Based on retrieved patents, Ericsson’s approach (US filings 2023, 2026) applies an ML model explainer to measurement data, generates feature impact values, and updates an ontological representation to output a proposed root cause — a structured causal reasoning method. Tyco Fire & Security’s approach (US filings 2024–2026) trains a generative AI model on historical technician service requests to predict root causes in natural language, targeting direct technician decision support.
In this dataset, publication dates span from 2005 to mid-2025, with a pronounced acceleration after 2020. The 2023–2026 period contains the largest cluster of retrieved filings, particularly in generative AI-based RCA and ontological ML explainer approaches. The pre-2010 period contains foundational statistical and simulation-based systems without ML explainability.
Based on retrieved records, conformal prediction is a probabilistic state transition modelling approach that assesses an asset’s likely future state and delivers explainability through calibrated uncertainty bounds rather than feature attribution. Dell Products L.P. applied this method in two US filings (2022 and 2023) titled ‘Proactive Asset Failure Remediation Utilizing Conformal Asset State Prediction’, which identify probability of state transitions across asset lifecycle and select predicted future state to adjust maintenance priority.

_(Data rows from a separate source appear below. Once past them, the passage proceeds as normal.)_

/-- Of VectorStrided and VectorGather: elements at the last word of local memory, the next outside; an odd and an even nibble. -/
theorem witness_VectorStrided :
    (let el := fun (j : Nat) => ((0 : W64) + w64i (0 : BitVec 12).toInt + w64 j * 0x30000).toNat
     el 0 = 0 ∧ el 1 % 4 = 0 ∧ 0x30000 ≤ el 1) ∧
    (let el := fun (j : Nat) => ((0 : W64) + w64 j * 2).toNat
     el 0 % 4 = 0 ∧ el 1 % 4 ≠ 0) ∧
    (∀ j < 16, ((0x2FFC0 : W64) + w64 j * 4).toNat % 4 = 0 ∧ ((0x2FFC0 : W64) + w64 j * 4).toNat < 0x30000) ∧
    (st id).core.inStash 0x2FFFC 4 = false ∧ (0x2FFFF + 1 / 2 < 0x30000 ∧ 0x30000 ≤ 0x2FFFF + 2 / 2) := by
  decide

theorem witness_VectorGather :
    (st (format 5)).core.bankfmt[0] = 5 ∧ (5 : Nat) ∉ [0, 1, 2, 3, 4, 7, 8, 9, 10, 15] ∧ fmtBits 9 = 4 ∧ fmtBits 0 = 32 ∧ (st id).core.badLocal = [] ∧
    (∀ j < 16, laneOf 32 ((st fun c => c.setV 2 1).core.getV 2) j ≤ 1) := by
  decide +kernel

/-- Of Streams: a misaligned descriptor, one outside, a good one and one with a reserved bit. -/
theorem witness_Streams :
    (0x10 : Nat) % 32 ≠ 0 ∧ 0x30000 % 32 = 0 ∧ 0x2FFE0 % 32 = 0 ∧ (st id).core.inStash 0x2FFE0 32 = false ∧ (st id).core.badLocal = [] ∧
    leNat ((st id).core.lmem.readN 0x2FFE4 4) = 0 ∧ leNat ((st id).core.lmem.readN 0x2FFE0 4) % 64 = 0 ∧
    (let s := st fun c => { c with lmem := c.lmem.writeN 4 [1] }
     leNat (s.core.lmem.readN 4 4) ≠ 0) := by
  decide

/-- A line of NOP and another head. -/
def block (head : Half) : State := { regs [(1, 1)] with mem := (regs []).mem.writeN 0x40000 ([2, 0, 0, 0] ++ natBytes 2 head.toNat) }

/-- Of RepetitionBlocks: counts 2^32 − 1 and 2^32; a block of one VMOV, which may be captured, and one that may not; a captured instruction in
the midst of a block, at its end with runs left, and at the end of the last. -/
theorem witness_RepetitionBlocks :
    (captureWalk (block 0x54C0) 1 0x40004).toOption =
      some ([{ pc := 0x40004, head := 0x54C0, tail := [0x0000], line := 0x40000, next := 0x40042 }], 0x40042) ∧ captured .compute 0x53 = true ∧
    (captureWalk (block 0x9500) 1 0x40004).toOption.isSome = true ∧ captured .compute (headOP 0x9500).toNat = false ∧
    ((2 ^ 32 : Nat) ≤ (0x100000000 : W64).toNat ∧ (0xFFFFFFFF : W64).toNat < 2 ^ 32) ∧
    (st id).core.ir.captured = false ∧ (st fun c => { c with ir := { c.ir with captured := true } }).core.ir.captured = true ∧
    (let size := fun (r : Nat) => r / 2 ^ 48 % 32
     let pos := fun (r : Nat) => r / 2 ^ 32 % 16
     let rem := fun (r : Nat) => r % 2 ^ 32
     pos 0x8002000000000001 + 1 < size 0x8002000000000001 ∧ size 0x8001000000000002 ≤ pos 0x8001000000000002 + 1 ∧ 1 < rem 0x8001000000000002 ∧
       rem 0x8001000000000001 ≤ 1) ∧
    (let s := st fun c => { c with
       inRep := true, captures := [{ pc := 0x40004, head := 0x54C0, tail := [0x0024], line := 0x40000, next := 0x40042 }]
       sys := { c.sys with repstate := 0x8001000000000001, reppc := 0x40004 } }
     s.core.sys.repstate.getLsbD 63 = true ∧ s.core.repOk = true ∧ s.core.captures.length = s.core.sys.repstate.toNat / 2 ^ 48 % 32 ∧
       s.core.captures.head?.map Capture.pc = some s.core.sys.reppc ∧ s.core.sys.repstate.toNat / 2 ^ 32 % 16 = 0 ∧
       (decode s.core.loc.kind 0x54C0 [0x0024]).toOption = some (.vmov (.reg 0) (.stream 0) none) ∧ s.core.nextAsync = none ∧ s.core.regBad = false ∧
       s.core.hazard (stagger 0 (.vmov (.reg 0) (.stream 0) none)) = false) := by
  decide +kernel

/-- Of the statements about global accesses: an access of every size that translates and has room, its address in x1, with nothing
outstanding and no deferral chosen; a credit for LOG. -/
theorem witness_accessOk : accessOk (regs [(1, 0x40100)]) ((regs [(1, 0x40100)]).x 1 + w64i (0 : BitVec 16).toInt) 8 Access.read 0x40100 0x4000F :=
  ⟨by decide +kernel, by decide +kernel, by decide +kernel⟩
theorem witness_accessOk_store : accessOk (regs [(1, 0x40FF8)]) ((regs [(1, 0x40FF8)]).x 1 + w64i (0 : BitVec 16).toInt) 8 Access.store 0x40FF8 0x4000F :=
  ⟨by decide +kernel, by decide +kernel, by decide +kernel⟩
theorem witness_accessOk_amo : accessOk (regs [(1, 0x40000)]) ((regs [(1, 0x40000)]).x 1) 8 Access.amo 0x40000 0x4000F :=
  ⟨by decide +kernel, by decide +kernel, by decide +kernel⟩
theorem witness_accessOk_line : accessOk (regs [(1, 0x40FC0)]) ((regs [(1, 0x40FC0)]).x 1 + w64i (0 : BitVec 12).toInt) 64 Access.store 0x40FC0 0x4000F :=
  ⟨by decide +kernel, by decide +kernel, by decide +kernel⟩

theorem witness_AccessEffects :
    (let s := regs [(1, 0x40100)]
     s.core.pq = [] ∧ s.core.sb = [] ∧ s.plan = [] ∧ s.slices = [] ∧ s.mem.wf = true ∧ hintOf none ≠ 1 ∧ s.isPoisoned 0x40100 = false ∧ isDevice 0x40100 = true ∧
     s.core.barred = [] ∧ s.reqs = [] ∧ s.windowed 0x40100 = false ∧ (s.allCores.all fun k => k.loc == s.core.loc || k.entries.isEmpty) = true ∧
     isHost 0x40100 = false ∧ (s.dieAt s.core.loc.die).db = [] ∧ s.core.prog = none ∧ s.core.loadingPort = false ∧
     (s.tenantAt s.core.tenantNo).policy = 0 ∧ pteCmb 0x4000F = false ∧ s.withheld s.core.tenantNo 0x40100 0x40100 true = false ∧ 0x40100 % 8 = 0) ∧
    (let s := st fun c => { c.setX 1 0x40100 with credits := [(homeSlice 0x4000F 0x40100, 1)] }
     0 < tabGet 0 s.core.credits (homeSlice 0x4000F 0x40100)) ∧
    isNext (exec (.ld 3 1 .n64 0 none) (regs [(1, 0x40100)])) = true ∧ isNext (exec (.st 3 1 .s64 0 none) (regs [(1, 0x40FF8)])) = true ∧
    isNext (exec (.amo .add 3 2 1 true .relaxed .dev none) (regs [(1, 0x40100)])) = true ∧
    isNext (exec (.cas 4 3 2 1 true .relaxed .dev none) (regs [(1, 0x40100)])) = true ∧
    isNext (exec (.strl 3 1 .s8 .core none) (regs [(1, 0x40FFF)])) = true := by
  decide +kernel

/-- Of AccessChecks: the four ways an aligned access may meet its translation, and a core with 32 requests. -/
theorem witness_AccessChecks :
    (let t := fun (pte : W64) => (st (leaf pte)).translate (st (leaf pte)).core 0x41000 Access.store
     (∃ level, t 0x4100D = .refuse 0x09 level) ∧ t 0x4104F = .wait ∧ t 0x4100F = .hit 0x41000 0x4100F) ∧
    (regs []).translate (regs []).core 0x41000 Access.store = .miss ∧
    (let s : State := { regs [] with reqs := (List.range 32).map fun i =>
       { id := i, agent := .core, owner := (regs []).core.loc, va := 0, slice := i % 16, line := 0, tenant := 0, kind := .read, hint := 0, cmb := false,
         st := .transit, at_ := 0, die := 0, waits := none, late := false, quiet := false, cnt := 0 } }
     s.translate s.core 0x40100 Access.read = .hit 0x40100 0x4000F ∧ s.core.served 0x40100 0x40100 Access.read = false ∧ s.portBusy s.core 0x40100 0x4000F = true) ∧
    (0x40101 : W64).toNat % 2 ≠ 0 := by
  refine ⟨⟨⟨_, by rfl⟩, by decide +kernel, by decide +kernel⟩, by decide +kernel, by decide +kernel, by decide⟩

/-- Of TranslationGrants: a leaf for each way to be refused, for LOCK, and for a grant; device memory up to its ends. -/
theorem witness_TranslationGrants :
    (let device := fun (pa : Nat) => decide (pa < 0x2000000000 ∨ (0x8000000000 ≤ pa ∧ pa < 0x10000000000))
     let host := fun (pa : Nat) => decide (0x400000000000 ≤ pa ∧ pa < 0x800000000000)
     device 0x1FFFFFFFFF = true ∧ device 0x2000000000 = false ∧ device 0x8000000000 = true ∧ device 0x10000000000 = false ∧
     host 0x400000000000 = true ∧ host 0x3FFFFFFFFFFF = false ∧ host 0x7FFFFFFFFFFF = true) ∧
    ((0x4000D : W64).getLsbD 1 = false ∧ (0x4000B : W64).getLsbD 2 = false ∧ (0x4004F : W64).getLsbD 6 = true ∧
     (0x4000F : W64).getLsbD 6 = false) ∧
    (let s := regs []
     tabGet 0xFF s.owners 0 = 0 ∧ tabGet 255 s.keys 0 = 0 ∧ tabGet 0xFF s.owners 1 = 0xFF ∧ tabGet 255 s.keys 1 = 255 ∧ s.scrubbing = [] ∧
     s.locks = []) := by
  decide +kernel

/-- A machine whose tenant has a scope policy. -/
def policy (p : Nat) (s : State) : State := s.modTenant 0 fun t => { t with policy := p }

/-- Of FencesAndMonitors: each policy; released and not; a monitor arming, armed, triggered and unarmed; a wait begun, and one past its
bound; PREF's translation that no table gives, and one of the host. -/
theorem witness_FencesAndMonitors :
    ([0, 1, 2].map fun p => ((policy p (regs [])).tenantAt 0).policy) = [0, 1, 2] ∧
    (regs []).released (regs []).core .sys = true ∧
    (let s := st fun c => { c with pos := 1, sb := [{ pos := 0, va := 0, pa := 0, data := [0], scope := .sys, rel := false, key := 0, req := none, log := none }] }
     s.released s.core .sys = false) ∧
    (let s := st fun c => { c with pq := [{ op .monarm with acq := true }] }
     s.core.pq.any (fun o => o.acq) = true) ∧
    (regs []).core.pq = [] ∧ (regs []).core.mon = none ∧
    (let s := st fun c => { c.setX 1 1 with mon := some (0x40000, 0x40000), prog := some (.mwait 0 true) }
     s.core.trig = false ∧ s.core.mon ≠ none ∧ s.core.prog = some (.mwait 0 true) ∧ s.x 1 ≠ 0) ∧
    (let s : State := { (st fun c => { c.setX 1 4 with mon := some (0x40000, 0x40000), prog := some (.mwait 1 false) }) with cycle := 5 }
     s.core.trig = false ∧ s.core.mon ≠ none ∧ (s.x 1).toNat ≤ (s.cycle - 1).toNat) ∧
    (st fun c => { c with mon := some (0, 0), trig := true }).core.trig = true ∧
    (let s := st (leaf 0x4104F)
     s.translateCore s.core 0x41000 Access.store = .wait) ∧
    (regs []).translateCore (regs []).core 0x90000 Access.read = .refuse 8 1 ∧
    
    ((regs []).translateCore (regs []).core 0x40FFF Access.read = .hit 0x40FFF 0x4000F ∧ isHost 0x40FFF = false ∧
      (regs []).portBusy (regs []).core 0x40FFF 0x4000F = false ∧ (regs []).core.served 0x40FFF 0x40FFF Access.read = false) ∧ hintOf none ≠ 1 := by
  decide +kernel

Based on analysis of retrieved records, three white spaces are identified: (1) industrial equipment XAI patents are underrepresented relative to strong academic literature on manufacturing and industrial PHM; (2) human-in-the-loop PdM systems that formally incorporate domain expert feedback into the prediction loop are identified as an under-claimed patent category; and (3) cross-asset multi-component XAI frameworks modelling failure propagation across interconnected systems are noted in 2023 literature but not yet heavily represented in retrieved patents.
Data and insights on this page are based on a limited patent and literature dataset and are for reference only. Figures may not represent the complete technology landscape.